(WORKING DATA begins)

-- ==== Sys2Proof/Machine/Ops.lean ====
section
/-! DEFINITION. The named operations over memory, the MEM port and the registers, the opcode and
immediate fetches, and raising the one error condition. -/

namespace Sys2Proof.Machine

/-! ## The byte array (R50, R53) -/

/-- The byte an address holds; an unlisted address reads as `Config.unlistedByte`. -/
def Memory.read : Memory → Nat → Byte
  | [], _ => Config.unlistedByte
  | (k, w) :: m, a => if k = a then w else Memory.read m a

/-- A cell in front of a list, unless it holds what an unlisted address reads as. -/
def Memory.cons (a : Nat) (v : Byte) (m : Memory) : Memory :=
  if v = Config.unlistedByte then m else (a, v) :: m

/-- Set the byte an address holds, keeping the canonical form. -/
def Memory.write : Memory → Nat → Byte → Memory
  | [], a, v => Memory.cons a v []
  | (k, w) :: m, a, v =>
    if a < k then Memory.cons a v ((k, w) :: m)
    else if a = k then Memory.cons a v m
    else (k, w) :: Memory.write m a v

/-- Every cell is inside the address space, lies above `low`, and holds something listed; the
addresses rise strictly. -/
def Memory.wfFrom : Nat → Memory → Bool
  | _, [] => true
  | low, (k, w) :: m =>
    decide (low ≤ k) && decide (k < Config.addressSpaceSize) && decide (w ≠ Config.unlistedByte) &&
      Memory.wfFrom (k + 1) m

/-- The canonical form of memory. -/
def Memory.wf (m : Memory) : Bool := Memory.wfFrom 0 m

/-! ## The MEM port (R3, R53, R56) -/

/-- `MemRead(addr, 1)`: the answer of the oracle if it has one, else the byte of the array. -/
def State.memRead (s : State) (addr : Word) : Byte × State :=
  let v := s.answers.headD (s.mem.read addr.toNat)
  (v, { s with answers := s.answers.tail, bus := s.bus ++ [.read addr v] })

/-- `MemWrite(addr, 1, v)`. -/
def State.memWrite (s : State) (addr : Word) (v : Byte) : State :=
  { s with mem := s.mem.write addr.toNat v, bus := s.bus ++ [.write addr v] }

/-- The 16-bit store of LD [imm16],SP: low byte first, then high byte at the next address, mod
65536 (R54, R134; D7 and D8, log 9 and log 10). -/
def State.memWrite16 (s : State) (addr v : Word) : State :=
  (s.memWrite addr (loByte v)).memWrite (addr + 1) (hiByte v)

/-! ## The Register File (R29 to R31) -/

/-- `get_register8` (R29). -/
def State.getR8 (s : State) : R8 → Byte
  | .a => s.a
  | .b => s.b
  | .c => s.c
  | .d => s.d
  | .e => s.e
  | .h => s.h
  | .l => s.l

/-- `set_register8` (R29). -/
def State.setR8 (s : State) (r : R8) (v : Byte) : State :=
  match r with
  | .a => { s with a := v }
  | .b => { s with b := v }
  | .c => { s with c := v }
  | .d => { s with d := v }
  | .e => { s with e := v }
  | .h => { s with h := v }
  | .l => { s with l := v }

/-- The view F: Z, N, H, C at bits 7 to 4, and 0 below (R25). PRESUMED by the spec itself for the
order of the four bits (D3; log 5). -/
def Flags.toF (f : Flags) : Byte :=
  BitVec.ofBool f.z ++ BitVec.ofBool f.n ++ BitVec.ofBool f.h ++ BitVec.ofBool f.c ++ 0#4

/-- The flags a byte holds in the layout of F; its low nibble is discarded (R25, R31; log 5). -/
def Flags.ofF (v : Byte) : Flags :=
  { z := v.getLsbD 7, n := v.getLsbD 6, h := v.getLsbD 5, c := v.getLsbD 4 }

/-- `get_register16` (R21, R30). -/
def State.getR16 (s : State) : Reg16 → Word
  | .af => wordOf s.a s.flags.toF
  | .bc => wordOf s.b s.c
  | .de => wordOf s.d s.e
  | .hl => wordOf s.h s.l
  | .sp => s.sp
  | .pc => s.pc

/-- `set_register16` (R31). -/
def State.setR16 (s : State) (n : Reg16) (v : Word) : State :=
  match n with
  | .af => { s with a := hiByte v, flags := Flags.ofF (loByte v) }
  | .bc => { s with b := hiByte v, c := loByte v }
  | .de => { s with d := hiByte v, e := loByte v }
  | .hl => { s with h := hiByte v, l := loByte v }
  | .sp => { s with sp := v }
  | .pc => { s with pc := v }

/-! ## Fetching (R78, R79, R120) -/

/-- `Fetch8()` (R78). -/
def State.fetch8 (s : State) : Byte × State :=
  let r := s.memRead s.pc
  (r.1, { r.2 with pc := r.2.pc + 1 })

/-- `Fetch16()`: the low half first (R79). -/
def State.fetch16 (s : State) : Word × State :=
  let low := s.fetch8
  let high := low.2.fetch8
  (wordOf high.1 low.1, high.2)

/-- The state once `n` bytes of the instruction at PC have been fetched. -/
def State.fetched : Nat → State → State
  | 0, s => s
  | n + 1, s => State.fetched n s.fetch8.2

/-- The instruction a step fetches at PC: its opcode and the immediates its format has, and no
other byte (R77, R120). -/
def State.fetchInstr (s : State) : Instr :=
  let opcode := s.fetch8
  match decodeOpcode opcode.1 with
  | .op i => i
  | .opI8 f => f opcode.2.fetch8.1
  | .opI16 f => f opcode.2.fetch16.1

/-! ## The error condition (R210, R216) -/

/-- The state a failed step leaves: its one transaction, the fetch of its opcode, has been made, and
the fetch's increment of PC is undone (R57, R125; D5, log 8). -/
def State.opcodeFetchOnly (s : State) : State := { s.fetched 1 with pc := s.pc }

/-- `raise Unimplemented(opcode, pc0)`, given the state before the step: the step ends with
`Fault(opcode, pc0)`, no register changes, and one transaction has been made (R125, R210; log 8).
This is the whole of exception entry: there is no vector, no saved register, no mode (R216), and no
return from an exception (R217). -/
def raiseUnimplemented (opcode : Byte) (s : State) : Result :=
  .fault (.unimplemented opcode s.pc s.opcodeFetchOnly)

/-! ## Loading from outside (R243) -/

/-- Bytes placed in the collaborator's array from an address on, mod 65536, not by the core. -/
def Memory.load (m : Memory) (addr : Word) : List Byte → Memory
  | [] => m
  | v :: vs => Memory.load (m.write addr.toNat v) (addr + 1) vs

/-- A program's bytes placed where the next fetch reads: in the array at PC, with the oracle
silent so that the array answers (log 13). -/
def State.loadAtPc (s : State) (bytes : List Byte) : State :=
  { s with mem := s.mem.load s.pc bytes, answers := [] }

end Sys2Proof.Machine
end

(WORKING DATA ends)

■ **ABOUT THIS TASK**
Considering each line of the records on its own, count those that contain "high" and give only that number.

■ **WRITTEN RESPONSE**
3